Pyongyang to cash in assets at closed Kaesong industrial complex and tourism resort in response to fresh sanctions.

    North Korea to liquidate remaining South Korean assets
    Kim Jong-un claims his country has developed miniaturised atomic bombs that can be placed on missiles. [Reuters]

    The North Korean government has announced plans to "liquidate" all remaining South Korean assets at former joint projects in its territory in response to sanctions imposed by Seoul.

    The move came amid an escalating standoff that began in January between the two sides.

    The North's Committee for the Peaceful Reunification of Korea said in a statement on Thursday that Pyongyang will seize its neighbour's assets at the closed Kaesong industrial complex and the scrapped tourism resort at Diamond Mountain.
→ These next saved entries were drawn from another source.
-- ==== Sys2Proof/Tests/Slice0.lean ====
section
/-! SUPPORT. The model's own tests: for each statement, small states and operands that meet the hypotheses of its clauses, at
a boundary of a range where a clause has one; and the smoke tests of WellFormed. -/

namespace Sys2Proof.Tests

/- The theorems of this file are elaborated one after another: together they would need more threads than the check allows. -/
set_option Elab.async false

open Sys2Proof Sys2Proof.Machine

/-! ## Small states for the tests -/

/-- The device in Service with its host link up. -/
def served : State :=
  { State.reset with
    sys := { SysState.reset with phase := .service }
    host := { HostState.reset with linkUp := true } }

/-- A descriptor: an opcode and byte fields by offset. -/
def descOf (op : Nat) (fields : List (Nat × List Byte)) : List Byte :=
  fields.foldl (fun d p => overlay d p.1 p.2) (padTo 64 (leBytes 2 op))

/-- A PF item that runs on core 0. -/
def running (op : Nat) (fields : List (Nat × List Byte)) : Item :=
  { id := 0, source := .queue 0 0 0, desc := descOf op fields, tenant := none, opcode := op, cls := 0, ready := 0,
    inFlow := none, seq := 0, fence := false, notify := false, traceOn := false, phase := .running 0, general := true,
    failed := false, checked := true, claimed := true, claimFails := 0, lacked := [], claim := Claim.none, stage := 0,
    scratch := [], bufs := [], readFailed := false, written := [],
    outcome := { status := stOk, origin1 := false, body := [] } }

/-- An item of tenant 1 through VF 1 that runs on core 0. -/
def runningVf (op : Nat) (fields : List (Nat × List Byte)) : Item :=
  { running op fields with source := .queue 1 0 0, tenant := some 1 }

/-- A state that holds one item, on core 0 where it runs. -/
def holding (s : State) (it : Item) : State :=
  { s with dsp := { s.dsp with
      items := tabSet s.dsp.items it.id it
      nextItem := it.id + 1
      cores := s.dsp.cores.modify 0 fun k => { k with item := if it.isRunning then some it.id else none } } }

/-! ## The queue of commands and the device as a whole -/

/-- Reset with two commands waiting. -/
def waiting : State := { State.reset with pending := [.powerStable, .coldResetRelease] }

/-- A life-cycle record whose slot 0 is not a committed BLANK. -/
def invalidRecord : State :=
  { State.reset with lcb := { LcbState.reset with slots := List.replicate 32 { premark := 0, intent := 0, commit := 0, tag := 0 } } }

/-- The device in Diagnostic. -/
def diagnostic : State := { served with sys := { served.sys with phase := .diagnostic } }

/-- An item that waits for the reserve. -/
def waitingItem : Item := { running 0x0720 [] with phase := .yielded .reserve }

/-- States and operands that meet the hypotheses of `Obligations.StepRunsTheFrontCommand`, clause by clause. -/
theorem test_witness_StepRunsTheFrontCommand : ∃ (s : State) (c : Instr) (rest : List Instr), s.pending = c :: rest :=
  ⟨waiting, .powerStable, [.coldResetRelease], rfl⟩

/-- States and operands that meet the hypotheses of `Obligations.AnIdleStepIsATick`, clause by clause. -/
theorem test_witness_AnIdleStepIsATick :
    (∃ (s : State), s.pending = [] ∧ s.sys.aonUp = true) ∧
    (∃ (s : State), s.pending = [] ∧ s.sys.aonUp = false) :=
  ⟨⟨State.reset, rfl, rfl⟩,
   ⟨{ State.reset with sys := { SysState.reset with aonUp := false } }, rfl, rfl⟩⟩

/-- States and operands that meet the hypotheses of `Obligations.ModeReportsTheFirstThatHolds`, clause by clause. -/
theorem test_witness_ModeReportsTheFirstThatHolds : ∃ (s : State), s.sys.phase = .service :=
  ⟨served, by decide +kernel⟩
    It said it will also take a series of unspecified steps to impose "lethal" military, political and economic blows on the South Korean government to accelerate what Pyongyang called its "pitiable demise".

    In another show of defiance on Thursday, North Korea also fired short-range ballistic missiles that fell into waters off South Korea's east coast, according to the South Korean defence ministry. They are believed to be Scud-type missiles, said ministry spokesman Moon Sang-gyun.


    READ MORE: Now North Korea has nothing to lose


    Such missile firings by the North are not uncommon as a way of protesting annual military drills carried out by Seoul and Washington. The drills, which this year are described as the biggest ever, are expected to take place this month.

    Pyongyang is also angry over tough United Nations sanctions following its recent nuclear test and long-range rocket launch.

    Nuclear warhead model

    The latest firings come a day after North Korea caused a new stir by publicising a purported mock-up of a key part of a nuclear warhead, with leader Kim Jong-un repeating a claim that his country has developed miniaturised atomic bombs that can be placed on missiles.


    READ MORE: North Korea threatens nuclear strike


    The moves are the latest in an increasing standoff between the Koreas that began in January when North Korea detonated what it said was an "H-bomb of justice," its fourth nuclear test.

    Since then, Seoul has shut down the last remaining cooperative project between the rivals, a jointly run factory park in the North Korean border town of Kaesong, and slapped sanctions on the North over its recent nuclear test and rocket launch.

    The UN has imposed sanctions, and the North has threatened nuclear strikes on Seoul and the US mainland.

    The North's statement called South Korea's unilateral sanctions "laughable, unsightly" behaviour, and referred to South Korea's female president, Park Geun-hye, as an "American prostitute," the latest in a series of crude derogatory attacks on her.